Even the best possible variant of FUTEX2_SPIN has to do worse than mere
spinning in userspace -- in a HT setup it hinders execution by coming
here instead of just cpu_relax-ing, and that aside it may be introducing
dead time where the lock is free to use by the cpu is busy going in and
out of the kernel. The question is if it is going to do well enough to
persuade people to not bother with their own hacks, which it plausibly
will.

> Given the FUTEX2_SPIN flag, parse the futex value as the TID of the lock
> owner. Then, before going to the normal wait path, spins while the lock
> owner is running in a different CPU, to avoid the whole context switch
> operation and to quickly return to userspace. If the lock owner is not
> running, just sleep as the normal futex wait path.
>

Syscall costs are so high that by the time you get to this code chances
are decent the owner already released the lock and it is now being held
by someone else, also see below.

> +static int futex_spin(struct futex_hash_bucket *hb, struct futex_q *q,
> + struct hrtimer_sleeper *timeout, u32 uval)
> +{
> + struct task_struct *p;
> + pid_t pid = uval & FUTEX_TID_MASK;
> +
> + p = find_get_task_by_vpid(pid);
> +

In order to even get here all prospective spinners have to serialize on
a spinlock. Then they further dirty a process by grabbing a ref on it.
This seriously hinders the mechanism but is avoidable.
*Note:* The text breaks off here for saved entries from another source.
/-- R230, R231. Arming a disarmed slot with a permitted vector, object and class on a count that does not yet satisfy it registers the slot
as the object's last waiter, with its deadline; one that is satisfied ends DONE at once, with its message; one that is refused stays
disarmed and sets HOST_PROTECT. Disarming ends the wait CANCELLED without a message, and so does clearing HW_EN for every armed slot.
R223, R219 step 6. The deadline of a pending waiter passes: the waiter ends TIMEOUT, a slot with its message, and the object keeps its
count and its other waiters.
Rests on the model's own choices and readings of log entry 11. -/
def Obligations.HostWaits : Prop :=
  ((∀ (n : Fin 1024) v s, mayAccess s .host (rHwObj + 16 * n.val) → plainReg (rHwObj + 16 * n.val) .rw → bitAt v 31 = true →
    ctlBit s rSyncCtl 1 = true → slotArmed s n = false → 64 ≤ fld v 25 15 → 16 ≤ fld v 14 0 →
    (bitAt v 30 = true → hostClass s (fld v 14 0) = 2) → ∀ i : Fin 32768, i.val = fld v 14 0 →
    (getObj s (.glob i)).err = false → (getObj s (.glob i)).waiters = [] →
    ∃ t, exec (.hwSlotArm n v) s = .next t ∧
      (slotVal s n ≤ (getObj s (.glob i)).count →
        fld (reg t (rHwStat + 16 * n.val)) 31 28 = 1 ∧ slotArmed t n = false ∧ (getObj t (.glob i)).waiters = [] ∧
        (getObj t (.glob i)).count = (getObj s (.glob i)).count - (if bitAt v 30 then slotVal s n else 0) ∧
        (msixOpen s (fld v 25 15) = true → .msix (fld v 25 15) ∈ t.out)) ∧
      ((getObj s (.glob i)).count < slotVal s n →
        slotArmed t n = true ∧ reg t (rHwStat + 16 * n.val) = reg s (rHwStat + 16 * n.val) ∧ (getObj t (.glob i)).count = (getObj s (.glob i)).count ∧
        (getObj t (.glob i)).waiters =
          [⟨.slot n, bitAt v 30, slotVal s n, if (reg s (rHwTmo + 16 * n.val)).toNat = 0 then none
            else some (s.clk + (reg s (rHwTmo + 16 * n.val)).toNat * 1000)⟩]) ∧
      (∀ j, j ≠ i → getObj t (.glob j) = getObj s (.glob j)) ∧ changesOnly [.sync, .regs, .host, .out] s t) ∧
  (∀ (n : Fin 1024) v s, mayAccess s .host (rHwObj + 16 * n.val) → plainReg (rHwObj + 16 * n.val) .rw → bitAt v 31 = true →
    ctlBit s rSyncCtl 1 = true → slotArmed s n = false →
    fld v 25 15 < 64 ∨ fld v 14 0 < 16 ∨ (bitAt v 30 = true ∧ hostClass s (fld v 14 0) ≠ 2) →
    ∃ t, exec (.hwSlotArm n v) s = .next t ∧ t.sync = s.sync ∧ slotArmed t n = false ∧
      (rsReg t rSyncErrStat).ev.getLsbD 5 = true ∧ .completion .host .sc [] ∈ t.out ∧ changesOnly [.regs, .rs, .host, .out] s t) ∧
  (∀ (n : Fin 1024) v s, mayAccess s .host (rHwObj + 16 * n.val) → plainReg (rHwObj + 16 * n.val) .rw → bitAt v 31 = true →
    ctlBit s rSyncCtl 1 = false → ∃ t, exec (.hwSlotArm n v) s = .next t ∧ changesOnly [.out] s t) ∧
  (∀ (n : Fin 1024) v s, mayAccess s .host (rHwObj + 16 * n.val) → plainReg (rHwObj + 16 * n.val) .rw → bitAt v 31 = false →
    slotArmed s n = true → ∀ i : Fin 32768, i.val = fld (reg s (rHwObj + 16 * n.val)) 14 0 → slotWaiters (getObj s (.glob i)) →
    ∃ t, exec (.hwSlotDisarm n v) s = .next t ∧ slotArmed t n = false ∧ fld (reg t (rHwStat + 16 * n.val)) 31 28 = 5 ∧
      getObj t (.glob i) = ((getObj s (.glob i)).leave (.slot n)).obj ∧ (∀ j, j ≠ i → getObj t (.glob j) = getObj s (.glob j)) ∧
      (∀ e ∈ ((getObj s (.glob i)).leave (.slot n)).ended, endedWith t e.1 1) ∧
      (unserved (getObj s (.glob i)) → t.out = .completion .host .sc [] :: s.out ∧
        sameRegsBut [rHwObj + 16 * n.val, rHwStat + 16 * n.val] s t) ∧ changesOnly [.sync, .regs, .host, .out] s t) ∧
  (∀ v s, mayAccess s .host rSyncCtl → ctlBit s rSyncCtl 1 = true → bitAt v 17 = true → bitAt v 1 = false →
    (∀ i, unserved (getObj s (.glob i))) →
    ∃ t, exec (.syncHwDisable v) s = .next t ∧ ctlBit t rSyncCtl 1 = false ∧
      (∀ n, (rHwObj + 16 * n.val, reg s (rHwObj + 16 * n.val)) ∈ s.regs → slotArmed s n = true →
        slotArmed t n = false ∧ fld (reg t (rHwStat + 16 * n.val)) 31 28 = 5) ∧
      t.out = .completion .host .sc [] :: s.out ∧ changesOnly [.sync, .regs, .out] s t)) ∧
  ((∀ (i : Fin 32768) (n : Fin 1024) s w e, (getObj s (.glob i)).waiters.find? (fun w => decide (w.who = .slot n)) = some w →
    w.deadline = some e → slotArmed s n = true → unserved (getObj s (.glob i)) →
    ∃ t, exec (.waiterTimeout (.glob i) (.slot n)) s = .next t ∧ t.clk = max s.clk e ∧
      getObj t (.glob i) = (getObj s (.glob i)).withdraw (.slot n) ∧
      fld (reg t (rHwStat + 16 * n.val)) 31 28 = 2 ∧ slotArmed t n = false ∧
      changesOnly [.clk, .tb, .tbs, .dies, .sync, .regs, .host, .out] s t) ∧
  (∀ o d c s w e x, (getObj s o).waiters.find? (fun w => decide (w.who = .stream d c)) = some w → w.deadline = some e →
    unserved (getObj s o) → (str s d c).prologue = true → (str s d c).cur = some x → s.img.st ≠ .none →
    ∃ t, exec (.waiterTimeout o (.stream d c)) s = .next t ∧ t.clk = max s.clk e ∧
      getObj t o = (getObj s o).withdraw (.stream d c) ∧ (str t d c).waiter = 2 ∧ (str t d c).faulted = true ∧
      (rsReg t (cdWin d.val + rStrErr)).ev.getLsbD 7 = true ∧ (rsReg t (cdWin d.val + rStrErr)).ev.getLsbD 10 = true ∧
      t.img.st = .stopping ∧ t.img.halt = true) ∧
  (∀ o d c s w e x, (getObj s o).waiters.find? (fun w => decide (w.who = .stream d c)) = some w → w.deadline = some e →
    unserved (getObj s o) → (str s d c).prologue = false → (str s d c).poison = false → (str s d c).pass2 = false → (str s d c).cur = some x →
    ∃ t, exec (.waiterTimeout o (.stream d c)) s = .next t ∧ t.clk = max s.clk e ∧
      (str t d c).poison = true ∧ (str t d c).st = .poisonPath))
> + /* no task found, maybe it already exited */
> + if (!p) {
> + futex_q_unlock(hb);
> + return -EAGAIN;
> + }
> +
> + /* can't spin in a kernel task */
> + if (unlikely(p->flags & PF_KTHREAD)) {
> + put_task_struct(p);
> + futex_q_unlock(hb);
> + return -EPERM;
> + }
> +
> + futex_queue(q, hb);
> +
> + if (timeout)
> + hrtimer_sleeper_start_expires(timeout, HRTIMER_MODE_ABS);
> +
> + while (1) {
> + if (likely(!plist_node_empty(&q->list))) {
> + if (timeout && !timeout->task)
> + goto exit;
> +
> + if (task_on_cpu(p)) {
> + /* spin */

cpu_relax() is the thing to do here, it was already mentioned by someone
else.

My comment is that as mentioned above the lock owner by now may be
different. So to my reading this spins on the lock as long as p is
running, which may not even be holding it at the moment. Worse, by now
the p task may also be spinning in this very place.

That is to say I don't believe passing TID as an argument to the
syscall is a viable approach.

Instead this code will have to read the futex value on its own every
time (with a special accessor which does not allow for page faults) and
do the find_get_task_by_vpid + task_on_cpu combo under RCU (no refing of
the proc).

The queue locking would also be dodged, except for the case where the
code decides to go off cpu.

Short of something like that imho this has no hopes of competing with
userspace spinning.